**Work task:** Your answer must consist of exactly the lines below, starting with the line with "(s.modSteering f).timebase = s.timebase" and going on through the line with "(s.modSteering f).coded = s.coded := rfl", and nothing else.

Entries shown: Begin

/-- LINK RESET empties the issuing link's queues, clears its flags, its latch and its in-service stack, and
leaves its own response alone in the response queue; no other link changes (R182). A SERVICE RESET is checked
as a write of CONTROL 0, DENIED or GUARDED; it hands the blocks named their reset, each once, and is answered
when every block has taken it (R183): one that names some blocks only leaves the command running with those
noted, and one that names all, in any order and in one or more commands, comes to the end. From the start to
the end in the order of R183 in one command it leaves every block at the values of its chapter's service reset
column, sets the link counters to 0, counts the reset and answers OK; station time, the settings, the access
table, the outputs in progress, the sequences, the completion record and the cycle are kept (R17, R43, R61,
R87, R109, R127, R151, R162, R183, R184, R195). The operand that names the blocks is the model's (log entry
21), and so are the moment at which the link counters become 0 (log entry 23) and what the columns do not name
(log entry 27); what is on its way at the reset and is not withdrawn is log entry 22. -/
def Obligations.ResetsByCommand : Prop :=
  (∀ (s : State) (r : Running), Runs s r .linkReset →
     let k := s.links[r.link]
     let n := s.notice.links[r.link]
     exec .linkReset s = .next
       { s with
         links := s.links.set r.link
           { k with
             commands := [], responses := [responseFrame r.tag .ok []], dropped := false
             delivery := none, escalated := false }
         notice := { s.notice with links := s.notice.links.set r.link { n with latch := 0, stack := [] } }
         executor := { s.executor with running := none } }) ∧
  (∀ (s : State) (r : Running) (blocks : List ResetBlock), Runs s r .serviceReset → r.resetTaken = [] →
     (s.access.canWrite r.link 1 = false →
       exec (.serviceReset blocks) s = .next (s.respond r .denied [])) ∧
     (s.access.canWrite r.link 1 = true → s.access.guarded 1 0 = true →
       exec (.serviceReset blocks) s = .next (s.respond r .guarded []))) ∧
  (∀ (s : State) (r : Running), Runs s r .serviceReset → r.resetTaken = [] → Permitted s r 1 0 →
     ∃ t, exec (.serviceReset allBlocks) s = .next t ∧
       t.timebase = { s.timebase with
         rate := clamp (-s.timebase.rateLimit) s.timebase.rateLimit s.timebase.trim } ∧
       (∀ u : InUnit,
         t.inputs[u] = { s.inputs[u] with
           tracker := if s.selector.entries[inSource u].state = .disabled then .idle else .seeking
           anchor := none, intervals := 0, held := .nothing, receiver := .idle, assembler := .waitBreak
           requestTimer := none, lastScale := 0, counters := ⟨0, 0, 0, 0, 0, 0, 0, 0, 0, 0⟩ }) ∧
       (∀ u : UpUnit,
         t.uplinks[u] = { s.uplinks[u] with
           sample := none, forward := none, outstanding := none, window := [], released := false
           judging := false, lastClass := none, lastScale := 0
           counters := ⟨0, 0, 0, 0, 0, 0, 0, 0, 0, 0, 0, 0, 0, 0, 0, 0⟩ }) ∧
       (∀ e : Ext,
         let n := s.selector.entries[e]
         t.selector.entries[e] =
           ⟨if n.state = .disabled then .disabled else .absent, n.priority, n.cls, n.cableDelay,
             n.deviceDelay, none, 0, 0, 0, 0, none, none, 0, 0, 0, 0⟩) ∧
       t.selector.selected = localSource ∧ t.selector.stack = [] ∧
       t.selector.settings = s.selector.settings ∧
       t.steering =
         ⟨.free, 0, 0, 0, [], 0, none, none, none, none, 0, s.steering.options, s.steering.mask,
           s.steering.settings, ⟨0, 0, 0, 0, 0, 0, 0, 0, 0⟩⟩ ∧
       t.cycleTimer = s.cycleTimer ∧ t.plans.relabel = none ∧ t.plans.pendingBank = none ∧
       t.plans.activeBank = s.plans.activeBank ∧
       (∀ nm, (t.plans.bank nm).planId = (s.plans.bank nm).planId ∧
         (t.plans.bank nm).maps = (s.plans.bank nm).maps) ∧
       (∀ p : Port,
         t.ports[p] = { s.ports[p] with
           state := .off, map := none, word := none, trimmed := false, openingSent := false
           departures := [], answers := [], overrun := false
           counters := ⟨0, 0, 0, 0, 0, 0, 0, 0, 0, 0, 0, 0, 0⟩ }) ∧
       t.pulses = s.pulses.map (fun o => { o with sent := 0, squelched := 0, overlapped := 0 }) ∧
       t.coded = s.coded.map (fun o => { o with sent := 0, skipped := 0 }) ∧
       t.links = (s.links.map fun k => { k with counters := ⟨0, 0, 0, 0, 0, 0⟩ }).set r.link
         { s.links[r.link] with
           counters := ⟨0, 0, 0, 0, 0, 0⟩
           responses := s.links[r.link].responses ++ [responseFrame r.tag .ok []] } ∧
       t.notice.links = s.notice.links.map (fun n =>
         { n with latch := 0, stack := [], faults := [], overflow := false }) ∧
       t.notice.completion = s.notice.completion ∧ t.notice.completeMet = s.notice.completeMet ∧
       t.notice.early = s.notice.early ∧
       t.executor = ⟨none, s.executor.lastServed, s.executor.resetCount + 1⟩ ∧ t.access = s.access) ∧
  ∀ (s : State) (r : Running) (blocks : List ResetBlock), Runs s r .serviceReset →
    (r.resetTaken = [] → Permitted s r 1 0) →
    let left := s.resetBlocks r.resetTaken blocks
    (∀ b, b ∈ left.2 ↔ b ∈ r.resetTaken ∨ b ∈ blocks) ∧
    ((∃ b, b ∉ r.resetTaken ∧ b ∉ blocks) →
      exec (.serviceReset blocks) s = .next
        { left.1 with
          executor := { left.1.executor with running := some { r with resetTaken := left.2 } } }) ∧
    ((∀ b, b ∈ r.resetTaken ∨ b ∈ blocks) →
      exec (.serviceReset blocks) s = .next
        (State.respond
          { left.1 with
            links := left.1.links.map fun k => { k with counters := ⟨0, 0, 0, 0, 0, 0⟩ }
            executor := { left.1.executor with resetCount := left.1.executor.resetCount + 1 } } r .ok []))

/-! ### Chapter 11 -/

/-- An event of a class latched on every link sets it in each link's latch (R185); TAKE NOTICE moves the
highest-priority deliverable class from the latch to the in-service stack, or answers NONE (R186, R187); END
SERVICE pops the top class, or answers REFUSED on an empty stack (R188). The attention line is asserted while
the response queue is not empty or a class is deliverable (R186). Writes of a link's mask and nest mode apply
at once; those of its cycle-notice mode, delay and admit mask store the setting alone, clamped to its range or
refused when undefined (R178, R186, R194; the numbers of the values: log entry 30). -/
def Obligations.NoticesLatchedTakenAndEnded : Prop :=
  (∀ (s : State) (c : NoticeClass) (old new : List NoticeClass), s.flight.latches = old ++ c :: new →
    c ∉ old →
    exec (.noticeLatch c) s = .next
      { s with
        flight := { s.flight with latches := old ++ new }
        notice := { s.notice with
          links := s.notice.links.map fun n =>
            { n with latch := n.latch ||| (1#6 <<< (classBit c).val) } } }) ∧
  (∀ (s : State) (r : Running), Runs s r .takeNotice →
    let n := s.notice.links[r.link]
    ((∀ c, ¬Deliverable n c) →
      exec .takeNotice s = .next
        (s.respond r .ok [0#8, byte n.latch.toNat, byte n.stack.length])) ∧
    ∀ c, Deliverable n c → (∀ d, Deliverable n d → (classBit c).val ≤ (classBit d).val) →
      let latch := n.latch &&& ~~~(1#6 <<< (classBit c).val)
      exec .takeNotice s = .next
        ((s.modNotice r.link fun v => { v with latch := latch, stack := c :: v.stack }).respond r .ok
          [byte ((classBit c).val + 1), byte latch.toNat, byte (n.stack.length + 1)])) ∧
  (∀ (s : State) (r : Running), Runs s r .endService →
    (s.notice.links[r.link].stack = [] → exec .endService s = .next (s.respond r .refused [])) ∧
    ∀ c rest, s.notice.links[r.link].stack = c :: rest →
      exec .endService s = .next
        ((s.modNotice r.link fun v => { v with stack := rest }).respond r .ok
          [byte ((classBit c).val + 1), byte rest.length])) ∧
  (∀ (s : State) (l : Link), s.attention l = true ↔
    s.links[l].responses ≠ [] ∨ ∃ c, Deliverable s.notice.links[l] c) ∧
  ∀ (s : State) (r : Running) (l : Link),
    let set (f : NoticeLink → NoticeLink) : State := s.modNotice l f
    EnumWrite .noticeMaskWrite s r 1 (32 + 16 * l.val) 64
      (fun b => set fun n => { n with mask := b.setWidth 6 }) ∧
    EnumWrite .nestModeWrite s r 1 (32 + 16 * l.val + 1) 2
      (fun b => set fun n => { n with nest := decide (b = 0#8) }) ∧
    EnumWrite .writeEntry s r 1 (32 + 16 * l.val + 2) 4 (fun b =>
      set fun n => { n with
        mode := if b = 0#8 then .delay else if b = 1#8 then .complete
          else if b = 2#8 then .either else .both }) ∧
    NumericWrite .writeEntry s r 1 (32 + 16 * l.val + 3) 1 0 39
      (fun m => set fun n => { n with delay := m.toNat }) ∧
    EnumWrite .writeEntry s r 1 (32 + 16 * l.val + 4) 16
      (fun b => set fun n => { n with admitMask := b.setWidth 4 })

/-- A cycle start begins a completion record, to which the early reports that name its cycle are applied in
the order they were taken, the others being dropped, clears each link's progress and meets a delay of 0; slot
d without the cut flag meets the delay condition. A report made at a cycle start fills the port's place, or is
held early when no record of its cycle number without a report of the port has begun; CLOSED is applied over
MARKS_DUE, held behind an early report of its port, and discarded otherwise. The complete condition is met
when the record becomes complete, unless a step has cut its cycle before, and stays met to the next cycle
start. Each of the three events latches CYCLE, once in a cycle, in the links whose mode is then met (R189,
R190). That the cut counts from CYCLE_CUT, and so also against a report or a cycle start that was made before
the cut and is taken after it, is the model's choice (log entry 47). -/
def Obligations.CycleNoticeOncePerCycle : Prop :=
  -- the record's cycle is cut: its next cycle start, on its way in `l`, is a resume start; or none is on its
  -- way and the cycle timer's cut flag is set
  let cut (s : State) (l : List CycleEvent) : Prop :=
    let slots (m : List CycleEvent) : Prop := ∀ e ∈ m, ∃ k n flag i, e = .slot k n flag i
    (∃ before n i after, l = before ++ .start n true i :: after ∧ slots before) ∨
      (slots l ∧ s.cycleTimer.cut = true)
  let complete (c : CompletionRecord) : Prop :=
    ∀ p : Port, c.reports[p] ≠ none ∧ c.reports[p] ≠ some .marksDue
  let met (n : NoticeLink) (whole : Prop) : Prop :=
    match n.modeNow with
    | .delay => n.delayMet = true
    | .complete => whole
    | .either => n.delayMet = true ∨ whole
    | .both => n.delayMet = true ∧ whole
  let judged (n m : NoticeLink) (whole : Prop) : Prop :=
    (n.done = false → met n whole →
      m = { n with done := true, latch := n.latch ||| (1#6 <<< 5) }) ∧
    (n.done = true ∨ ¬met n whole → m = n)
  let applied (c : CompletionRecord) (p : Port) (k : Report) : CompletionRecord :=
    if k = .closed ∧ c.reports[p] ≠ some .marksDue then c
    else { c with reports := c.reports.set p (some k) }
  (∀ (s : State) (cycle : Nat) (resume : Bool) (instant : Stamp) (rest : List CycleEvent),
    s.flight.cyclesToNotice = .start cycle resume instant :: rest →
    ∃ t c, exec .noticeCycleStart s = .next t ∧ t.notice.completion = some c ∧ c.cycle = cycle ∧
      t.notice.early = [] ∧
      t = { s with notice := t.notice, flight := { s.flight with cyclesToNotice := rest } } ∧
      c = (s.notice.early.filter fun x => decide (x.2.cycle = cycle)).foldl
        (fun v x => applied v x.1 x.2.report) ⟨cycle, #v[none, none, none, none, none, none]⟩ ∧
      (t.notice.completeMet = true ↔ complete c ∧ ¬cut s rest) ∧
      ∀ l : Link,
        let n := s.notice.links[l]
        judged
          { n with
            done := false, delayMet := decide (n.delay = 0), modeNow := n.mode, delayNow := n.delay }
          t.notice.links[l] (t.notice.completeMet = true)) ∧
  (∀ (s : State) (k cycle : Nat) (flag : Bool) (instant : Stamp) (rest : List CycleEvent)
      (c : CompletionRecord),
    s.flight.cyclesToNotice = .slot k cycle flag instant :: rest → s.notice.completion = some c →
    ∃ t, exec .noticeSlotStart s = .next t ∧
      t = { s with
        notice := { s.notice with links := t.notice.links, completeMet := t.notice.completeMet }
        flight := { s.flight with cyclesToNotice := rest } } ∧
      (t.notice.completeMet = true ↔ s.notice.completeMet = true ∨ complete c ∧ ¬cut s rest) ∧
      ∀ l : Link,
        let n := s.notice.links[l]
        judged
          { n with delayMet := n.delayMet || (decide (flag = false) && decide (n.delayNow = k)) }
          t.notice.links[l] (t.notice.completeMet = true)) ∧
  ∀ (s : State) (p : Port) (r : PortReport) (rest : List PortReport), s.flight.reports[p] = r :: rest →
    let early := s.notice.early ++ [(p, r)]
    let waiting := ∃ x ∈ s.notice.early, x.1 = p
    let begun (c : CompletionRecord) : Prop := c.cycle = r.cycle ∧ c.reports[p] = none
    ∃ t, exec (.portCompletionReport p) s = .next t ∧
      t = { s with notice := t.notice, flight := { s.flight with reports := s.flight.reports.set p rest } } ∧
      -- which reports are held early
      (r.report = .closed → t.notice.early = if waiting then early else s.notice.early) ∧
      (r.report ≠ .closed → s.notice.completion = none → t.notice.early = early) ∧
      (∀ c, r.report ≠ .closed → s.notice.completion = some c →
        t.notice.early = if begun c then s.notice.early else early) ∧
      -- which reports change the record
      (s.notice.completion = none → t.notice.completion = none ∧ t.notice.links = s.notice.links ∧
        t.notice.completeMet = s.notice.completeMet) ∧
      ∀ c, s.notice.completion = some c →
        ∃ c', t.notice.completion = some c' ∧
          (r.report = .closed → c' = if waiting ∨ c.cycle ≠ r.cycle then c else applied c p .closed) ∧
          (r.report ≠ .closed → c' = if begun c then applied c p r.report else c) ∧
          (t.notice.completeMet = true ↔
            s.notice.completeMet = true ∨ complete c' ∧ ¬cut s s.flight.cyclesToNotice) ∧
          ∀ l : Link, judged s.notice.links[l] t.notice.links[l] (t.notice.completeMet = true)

Entries shown: End
Entries shown: Begin

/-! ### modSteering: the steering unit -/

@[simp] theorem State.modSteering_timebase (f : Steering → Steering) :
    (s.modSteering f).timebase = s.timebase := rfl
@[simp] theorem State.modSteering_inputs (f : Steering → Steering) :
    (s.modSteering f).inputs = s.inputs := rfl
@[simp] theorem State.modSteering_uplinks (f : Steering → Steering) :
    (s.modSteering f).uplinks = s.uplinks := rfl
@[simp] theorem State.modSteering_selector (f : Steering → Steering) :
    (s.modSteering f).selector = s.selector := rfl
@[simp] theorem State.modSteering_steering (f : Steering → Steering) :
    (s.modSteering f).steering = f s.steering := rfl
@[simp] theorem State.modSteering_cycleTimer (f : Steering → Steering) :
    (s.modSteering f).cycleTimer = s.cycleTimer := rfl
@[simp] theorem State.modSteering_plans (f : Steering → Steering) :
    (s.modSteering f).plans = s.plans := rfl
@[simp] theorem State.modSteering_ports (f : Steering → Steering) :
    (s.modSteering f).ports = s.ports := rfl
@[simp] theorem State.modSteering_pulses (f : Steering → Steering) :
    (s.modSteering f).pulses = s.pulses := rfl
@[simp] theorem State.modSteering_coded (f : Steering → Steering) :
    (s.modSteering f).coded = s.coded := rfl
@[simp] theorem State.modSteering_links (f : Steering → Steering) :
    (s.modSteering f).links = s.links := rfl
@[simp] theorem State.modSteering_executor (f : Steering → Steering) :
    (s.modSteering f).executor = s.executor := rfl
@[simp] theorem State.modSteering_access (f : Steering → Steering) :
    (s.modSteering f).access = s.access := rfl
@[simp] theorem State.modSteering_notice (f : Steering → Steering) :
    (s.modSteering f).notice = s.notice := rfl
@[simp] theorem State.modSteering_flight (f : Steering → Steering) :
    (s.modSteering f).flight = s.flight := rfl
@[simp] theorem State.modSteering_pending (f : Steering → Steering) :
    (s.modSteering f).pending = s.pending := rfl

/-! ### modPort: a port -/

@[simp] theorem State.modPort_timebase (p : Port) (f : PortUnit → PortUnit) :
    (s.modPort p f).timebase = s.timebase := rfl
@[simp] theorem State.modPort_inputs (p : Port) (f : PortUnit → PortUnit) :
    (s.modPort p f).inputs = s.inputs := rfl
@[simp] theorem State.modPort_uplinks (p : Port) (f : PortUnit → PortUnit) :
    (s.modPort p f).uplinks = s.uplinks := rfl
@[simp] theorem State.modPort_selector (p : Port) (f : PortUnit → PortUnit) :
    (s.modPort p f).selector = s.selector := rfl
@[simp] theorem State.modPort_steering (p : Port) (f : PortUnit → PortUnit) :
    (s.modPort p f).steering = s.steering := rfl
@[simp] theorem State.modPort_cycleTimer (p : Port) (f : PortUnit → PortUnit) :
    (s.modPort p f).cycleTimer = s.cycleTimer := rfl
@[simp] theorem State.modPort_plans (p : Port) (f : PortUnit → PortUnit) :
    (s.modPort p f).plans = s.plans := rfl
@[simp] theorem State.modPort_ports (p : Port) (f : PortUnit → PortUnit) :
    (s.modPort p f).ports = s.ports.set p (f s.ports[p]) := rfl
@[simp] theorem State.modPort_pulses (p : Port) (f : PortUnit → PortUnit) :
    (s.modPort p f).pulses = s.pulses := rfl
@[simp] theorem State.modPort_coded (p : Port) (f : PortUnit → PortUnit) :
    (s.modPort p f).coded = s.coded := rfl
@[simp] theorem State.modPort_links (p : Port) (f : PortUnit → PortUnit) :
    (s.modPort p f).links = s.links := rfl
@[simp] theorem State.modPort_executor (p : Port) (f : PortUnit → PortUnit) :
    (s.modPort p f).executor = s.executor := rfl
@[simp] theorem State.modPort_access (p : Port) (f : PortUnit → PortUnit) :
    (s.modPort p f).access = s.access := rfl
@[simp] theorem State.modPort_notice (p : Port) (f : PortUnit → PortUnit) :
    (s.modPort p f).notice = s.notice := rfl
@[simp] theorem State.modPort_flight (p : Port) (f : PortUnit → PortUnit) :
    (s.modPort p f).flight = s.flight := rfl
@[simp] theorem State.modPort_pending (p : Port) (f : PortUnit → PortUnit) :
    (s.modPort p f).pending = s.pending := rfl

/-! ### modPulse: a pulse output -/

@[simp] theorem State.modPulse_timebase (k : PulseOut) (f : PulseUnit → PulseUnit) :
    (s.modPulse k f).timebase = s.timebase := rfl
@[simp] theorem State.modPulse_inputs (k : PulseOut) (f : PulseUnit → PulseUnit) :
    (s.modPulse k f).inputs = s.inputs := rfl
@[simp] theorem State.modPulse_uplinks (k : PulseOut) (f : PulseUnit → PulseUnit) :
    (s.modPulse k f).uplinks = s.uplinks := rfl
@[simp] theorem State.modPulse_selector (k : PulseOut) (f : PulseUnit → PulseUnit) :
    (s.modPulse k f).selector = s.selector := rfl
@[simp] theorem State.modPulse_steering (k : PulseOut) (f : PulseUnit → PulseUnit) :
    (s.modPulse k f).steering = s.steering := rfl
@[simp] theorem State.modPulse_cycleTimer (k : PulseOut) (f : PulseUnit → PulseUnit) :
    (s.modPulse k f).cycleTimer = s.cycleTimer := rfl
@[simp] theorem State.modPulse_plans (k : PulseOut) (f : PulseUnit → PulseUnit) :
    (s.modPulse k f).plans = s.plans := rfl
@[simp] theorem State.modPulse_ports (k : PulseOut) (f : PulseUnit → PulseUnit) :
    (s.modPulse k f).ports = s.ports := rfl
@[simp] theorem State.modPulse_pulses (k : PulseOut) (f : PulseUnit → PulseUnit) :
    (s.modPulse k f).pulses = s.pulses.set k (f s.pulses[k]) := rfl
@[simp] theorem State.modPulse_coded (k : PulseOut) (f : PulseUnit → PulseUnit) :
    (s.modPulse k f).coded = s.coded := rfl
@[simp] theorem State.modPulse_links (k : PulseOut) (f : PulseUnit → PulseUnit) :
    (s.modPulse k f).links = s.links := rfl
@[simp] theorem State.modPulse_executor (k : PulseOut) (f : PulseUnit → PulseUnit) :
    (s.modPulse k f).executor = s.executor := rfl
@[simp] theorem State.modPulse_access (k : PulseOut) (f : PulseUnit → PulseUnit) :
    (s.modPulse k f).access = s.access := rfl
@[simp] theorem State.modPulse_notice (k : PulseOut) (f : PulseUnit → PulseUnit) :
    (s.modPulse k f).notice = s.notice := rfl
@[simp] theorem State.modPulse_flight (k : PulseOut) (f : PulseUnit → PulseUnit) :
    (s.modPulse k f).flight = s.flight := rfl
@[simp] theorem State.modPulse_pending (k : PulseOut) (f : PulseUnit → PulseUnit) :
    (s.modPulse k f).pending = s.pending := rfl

Entries shown: End

**Result of the task:**
    (s.modSteering f).timebase = s.timebase := rfl
@[simp] theorem State.modSteering_inputs (f : Steering → Steering) :
    (s.modSteering f).inputs = s.inputs := rfl
@[simp] theorem State.modSteering_uplinks (f : Steering → Steering) :
    (s.modSteering f).uplinks = s.uplinks := rfl
@[simp] theorem State.modSteering_selector (f : Steering → Steering) :
    (s.modSteering f).selector = s.selector := rfl
@[simp] theorem State.modSteering_steering (f : Steering → Steering) :
    (s.modSteering f).steering = f s.steering := rfl
@[simp] theorem State.modSteering_cycleTimer (f : Steering → Steering) :
    (s.modSteering f).cycleTimer = s.cycleTimer := rfl
@[simp] theorem State.modSteering_plans (f : Steering → Steering) :
    (s.modSteering f).plans = s.plans := rfl
@[simp] theorem State.modSteering_ports (f : Steering → Steering) :
    (s.modSteering f).ports = s.ports := rfl
@[simp] theorem State.modSteering_pulses (f : Steering → Steering) :
    (s.modSteering f).pulses = s.pulses := rfl
@[simp] theorem State.modSteering_coded (f : Steering → Steering) :
    (s.modSteering f).coded = s.coded := rfl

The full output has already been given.